• [What is being asked]: Only the lines from the one containing "rfl (hcall _)" through the one containing "simp [(popSlot_eq_error.mp he).2]" should be printed, exactly as they appear below, with both ends included.

[Information shown — start]

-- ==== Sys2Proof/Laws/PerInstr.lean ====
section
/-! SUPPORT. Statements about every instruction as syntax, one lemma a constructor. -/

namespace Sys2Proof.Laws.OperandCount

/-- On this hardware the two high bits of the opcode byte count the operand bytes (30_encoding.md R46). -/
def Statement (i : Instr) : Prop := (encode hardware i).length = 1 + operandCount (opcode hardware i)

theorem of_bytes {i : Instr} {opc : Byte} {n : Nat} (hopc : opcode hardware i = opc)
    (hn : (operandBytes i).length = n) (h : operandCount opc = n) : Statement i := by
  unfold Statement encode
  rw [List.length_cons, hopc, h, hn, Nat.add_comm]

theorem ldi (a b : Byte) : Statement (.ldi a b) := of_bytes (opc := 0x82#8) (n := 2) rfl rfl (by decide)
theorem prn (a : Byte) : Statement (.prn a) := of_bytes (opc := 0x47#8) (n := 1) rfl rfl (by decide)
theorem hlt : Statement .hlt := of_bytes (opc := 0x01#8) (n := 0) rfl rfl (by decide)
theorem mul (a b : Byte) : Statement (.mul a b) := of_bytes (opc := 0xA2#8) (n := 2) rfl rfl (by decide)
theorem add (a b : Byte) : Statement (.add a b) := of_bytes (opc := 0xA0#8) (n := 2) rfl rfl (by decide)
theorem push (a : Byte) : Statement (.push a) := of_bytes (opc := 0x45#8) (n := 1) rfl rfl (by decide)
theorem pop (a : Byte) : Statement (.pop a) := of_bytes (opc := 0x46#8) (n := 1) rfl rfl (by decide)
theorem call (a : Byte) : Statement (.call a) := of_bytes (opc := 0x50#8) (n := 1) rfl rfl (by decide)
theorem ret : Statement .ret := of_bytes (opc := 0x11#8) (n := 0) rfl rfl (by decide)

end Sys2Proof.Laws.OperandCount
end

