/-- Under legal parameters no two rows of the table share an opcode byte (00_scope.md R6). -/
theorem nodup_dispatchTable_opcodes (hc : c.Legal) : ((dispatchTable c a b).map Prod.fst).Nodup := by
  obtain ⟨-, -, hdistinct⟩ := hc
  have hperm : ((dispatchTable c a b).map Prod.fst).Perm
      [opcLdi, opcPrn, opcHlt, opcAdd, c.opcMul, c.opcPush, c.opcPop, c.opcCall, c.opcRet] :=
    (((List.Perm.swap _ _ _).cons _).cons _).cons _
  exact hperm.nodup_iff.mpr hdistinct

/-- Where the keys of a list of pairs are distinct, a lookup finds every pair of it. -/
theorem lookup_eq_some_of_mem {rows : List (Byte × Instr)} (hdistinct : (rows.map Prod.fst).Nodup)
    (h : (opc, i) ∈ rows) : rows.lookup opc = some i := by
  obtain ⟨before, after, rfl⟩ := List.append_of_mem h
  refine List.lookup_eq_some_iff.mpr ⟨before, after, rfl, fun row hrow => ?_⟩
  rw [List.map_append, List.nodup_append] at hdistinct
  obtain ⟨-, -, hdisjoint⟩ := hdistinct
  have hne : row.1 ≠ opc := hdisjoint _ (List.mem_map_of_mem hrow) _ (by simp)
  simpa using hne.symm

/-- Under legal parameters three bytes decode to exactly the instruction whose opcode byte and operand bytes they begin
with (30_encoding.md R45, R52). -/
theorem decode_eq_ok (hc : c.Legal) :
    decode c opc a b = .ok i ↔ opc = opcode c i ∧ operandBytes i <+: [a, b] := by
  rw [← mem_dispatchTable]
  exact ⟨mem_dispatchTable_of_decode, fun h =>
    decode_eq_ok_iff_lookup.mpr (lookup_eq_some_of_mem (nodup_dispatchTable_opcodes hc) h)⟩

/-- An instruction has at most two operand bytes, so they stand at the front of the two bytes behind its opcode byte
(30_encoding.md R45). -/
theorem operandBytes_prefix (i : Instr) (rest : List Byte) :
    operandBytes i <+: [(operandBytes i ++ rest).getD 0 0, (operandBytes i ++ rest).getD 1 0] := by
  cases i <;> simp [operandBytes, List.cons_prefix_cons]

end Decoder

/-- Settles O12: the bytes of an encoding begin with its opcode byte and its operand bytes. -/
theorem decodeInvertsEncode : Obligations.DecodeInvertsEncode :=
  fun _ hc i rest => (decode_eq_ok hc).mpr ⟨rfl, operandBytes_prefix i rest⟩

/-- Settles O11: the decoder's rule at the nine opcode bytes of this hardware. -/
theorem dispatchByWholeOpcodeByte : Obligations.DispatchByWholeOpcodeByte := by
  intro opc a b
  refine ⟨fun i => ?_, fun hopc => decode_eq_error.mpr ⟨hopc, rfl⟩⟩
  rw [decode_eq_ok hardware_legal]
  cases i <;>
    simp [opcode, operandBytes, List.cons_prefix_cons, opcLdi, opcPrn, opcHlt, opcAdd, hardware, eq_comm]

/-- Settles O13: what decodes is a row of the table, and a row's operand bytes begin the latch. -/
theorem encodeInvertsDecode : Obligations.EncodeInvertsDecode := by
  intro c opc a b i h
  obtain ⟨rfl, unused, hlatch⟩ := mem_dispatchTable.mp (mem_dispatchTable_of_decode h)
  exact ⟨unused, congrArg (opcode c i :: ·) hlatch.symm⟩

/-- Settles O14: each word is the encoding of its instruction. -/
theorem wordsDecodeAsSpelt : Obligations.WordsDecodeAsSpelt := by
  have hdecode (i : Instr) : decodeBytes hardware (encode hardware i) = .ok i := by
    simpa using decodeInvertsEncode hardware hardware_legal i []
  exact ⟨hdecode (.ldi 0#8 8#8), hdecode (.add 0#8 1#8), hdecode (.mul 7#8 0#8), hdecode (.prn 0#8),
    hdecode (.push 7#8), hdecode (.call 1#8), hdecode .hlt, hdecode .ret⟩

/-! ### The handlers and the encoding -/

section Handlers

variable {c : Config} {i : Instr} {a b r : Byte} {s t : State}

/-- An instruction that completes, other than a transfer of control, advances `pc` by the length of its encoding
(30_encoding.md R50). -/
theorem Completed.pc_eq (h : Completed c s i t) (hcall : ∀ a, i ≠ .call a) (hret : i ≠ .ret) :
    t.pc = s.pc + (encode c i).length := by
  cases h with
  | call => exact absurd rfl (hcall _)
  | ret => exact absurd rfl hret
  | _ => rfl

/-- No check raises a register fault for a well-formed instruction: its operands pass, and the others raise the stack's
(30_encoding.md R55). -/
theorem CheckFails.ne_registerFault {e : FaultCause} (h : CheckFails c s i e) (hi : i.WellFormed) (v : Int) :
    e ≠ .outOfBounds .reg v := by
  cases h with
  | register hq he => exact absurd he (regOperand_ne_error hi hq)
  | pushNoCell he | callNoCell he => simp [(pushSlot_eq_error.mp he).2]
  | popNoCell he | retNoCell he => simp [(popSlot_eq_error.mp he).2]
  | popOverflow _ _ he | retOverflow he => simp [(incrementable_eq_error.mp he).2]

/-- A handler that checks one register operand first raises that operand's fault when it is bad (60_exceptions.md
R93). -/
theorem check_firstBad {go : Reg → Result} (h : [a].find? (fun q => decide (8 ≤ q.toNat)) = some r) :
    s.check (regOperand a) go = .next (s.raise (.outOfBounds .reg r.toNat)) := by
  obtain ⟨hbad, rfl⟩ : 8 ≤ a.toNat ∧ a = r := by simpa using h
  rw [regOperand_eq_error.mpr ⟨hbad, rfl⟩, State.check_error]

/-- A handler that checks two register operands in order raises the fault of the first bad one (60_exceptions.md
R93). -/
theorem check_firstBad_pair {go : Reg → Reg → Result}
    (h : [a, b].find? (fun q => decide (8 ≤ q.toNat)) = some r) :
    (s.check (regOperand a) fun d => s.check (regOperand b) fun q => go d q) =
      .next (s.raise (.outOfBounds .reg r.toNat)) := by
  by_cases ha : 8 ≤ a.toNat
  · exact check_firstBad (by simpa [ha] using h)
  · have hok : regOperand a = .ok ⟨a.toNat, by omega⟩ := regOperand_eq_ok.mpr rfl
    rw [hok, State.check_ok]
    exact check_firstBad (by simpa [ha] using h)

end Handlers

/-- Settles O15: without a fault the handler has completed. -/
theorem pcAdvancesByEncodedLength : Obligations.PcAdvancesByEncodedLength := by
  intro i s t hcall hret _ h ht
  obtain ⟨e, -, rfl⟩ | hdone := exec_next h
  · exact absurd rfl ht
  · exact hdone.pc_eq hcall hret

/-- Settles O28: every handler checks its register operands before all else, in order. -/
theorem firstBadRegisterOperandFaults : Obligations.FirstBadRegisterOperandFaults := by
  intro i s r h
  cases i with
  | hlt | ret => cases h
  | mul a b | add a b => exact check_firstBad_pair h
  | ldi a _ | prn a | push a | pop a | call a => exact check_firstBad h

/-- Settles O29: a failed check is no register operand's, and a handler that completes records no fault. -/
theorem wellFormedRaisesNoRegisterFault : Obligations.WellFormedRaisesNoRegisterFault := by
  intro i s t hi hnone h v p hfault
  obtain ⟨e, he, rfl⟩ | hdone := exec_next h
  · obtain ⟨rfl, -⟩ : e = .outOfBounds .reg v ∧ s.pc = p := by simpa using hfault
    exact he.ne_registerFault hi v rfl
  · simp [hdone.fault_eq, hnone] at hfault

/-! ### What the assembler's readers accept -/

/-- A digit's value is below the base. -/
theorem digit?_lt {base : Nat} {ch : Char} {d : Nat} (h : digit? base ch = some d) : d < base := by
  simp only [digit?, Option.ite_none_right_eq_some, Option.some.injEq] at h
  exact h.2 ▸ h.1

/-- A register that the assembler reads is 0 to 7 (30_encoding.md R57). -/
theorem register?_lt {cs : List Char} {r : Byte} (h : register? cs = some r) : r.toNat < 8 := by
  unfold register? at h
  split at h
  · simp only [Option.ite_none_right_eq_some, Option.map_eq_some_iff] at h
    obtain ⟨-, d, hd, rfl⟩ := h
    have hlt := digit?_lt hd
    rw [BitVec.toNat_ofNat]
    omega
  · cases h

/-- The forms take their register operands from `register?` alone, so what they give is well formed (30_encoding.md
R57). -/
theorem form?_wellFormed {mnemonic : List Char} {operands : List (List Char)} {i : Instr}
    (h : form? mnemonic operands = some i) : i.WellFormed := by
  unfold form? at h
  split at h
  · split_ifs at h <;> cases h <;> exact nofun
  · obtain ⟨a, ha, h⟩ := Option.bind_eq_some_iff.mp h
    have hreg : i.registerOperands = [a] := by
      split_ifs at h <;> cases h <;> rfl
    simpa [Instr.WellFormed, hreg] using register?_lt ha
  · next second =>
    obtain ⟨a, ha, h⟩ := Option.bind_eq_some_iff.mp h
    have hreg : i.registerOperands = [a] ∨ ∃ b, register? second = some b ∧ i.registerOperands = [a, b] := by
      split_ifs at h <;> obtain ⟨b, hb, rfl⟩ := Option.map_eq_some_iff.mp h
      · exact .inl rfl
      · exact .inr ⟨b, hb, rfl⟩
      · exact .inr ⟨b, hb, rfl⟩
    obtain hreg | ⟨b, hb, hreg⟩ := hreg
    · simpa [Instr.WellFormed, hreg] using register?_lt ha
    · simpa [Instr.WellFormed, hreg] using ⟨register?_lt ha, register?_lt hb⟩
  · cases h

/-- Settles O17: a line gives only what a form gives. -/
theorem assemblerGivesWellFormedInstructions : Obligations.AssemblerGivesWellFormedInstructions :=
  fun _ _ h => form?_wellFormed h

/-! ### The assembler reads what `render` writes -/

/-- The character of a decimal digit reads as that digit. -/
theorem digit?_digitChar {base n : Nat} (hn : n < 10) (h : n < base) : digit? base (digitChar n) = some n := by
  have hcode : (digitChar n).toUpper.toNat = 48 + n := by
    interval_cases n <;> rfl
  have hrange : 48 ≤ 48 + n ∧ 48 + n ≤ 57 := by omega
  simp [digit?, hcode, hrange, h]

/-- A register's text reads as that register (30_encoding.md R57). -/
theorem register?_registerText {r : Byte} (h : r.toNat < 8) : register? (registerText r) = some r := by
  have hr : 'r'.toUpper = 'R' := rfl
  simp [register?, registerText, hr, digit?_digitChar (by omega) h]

[Information shown — finish]

• [Written reply]:
  | call => exact absurd rfl (hcall _)
  | ret => exact absurd rfl hret
  | _ => rfl

/-- No check raises a register fault for a well-formed instruction: its operands pass, and the others raise the stack's
(30_encoding.md R55). -/
theorem CheckFails.ne_registerFault {e : FaultCause} (h : CheckFails c s i e) (hi : i.WellFormed) (v : Int) :
    e ≠ .outOfBounds .reg v := by
  cases h with
  | register hq he => exact absurd he (regOperand_ne_error hi hq)
  | pushNoCell he | callNoCell he => simp [(pushSlot_eq_error.mp he).2]
  | popNoCell he | retNoCell he => simp [(popSlot_eq_error.mp he).2]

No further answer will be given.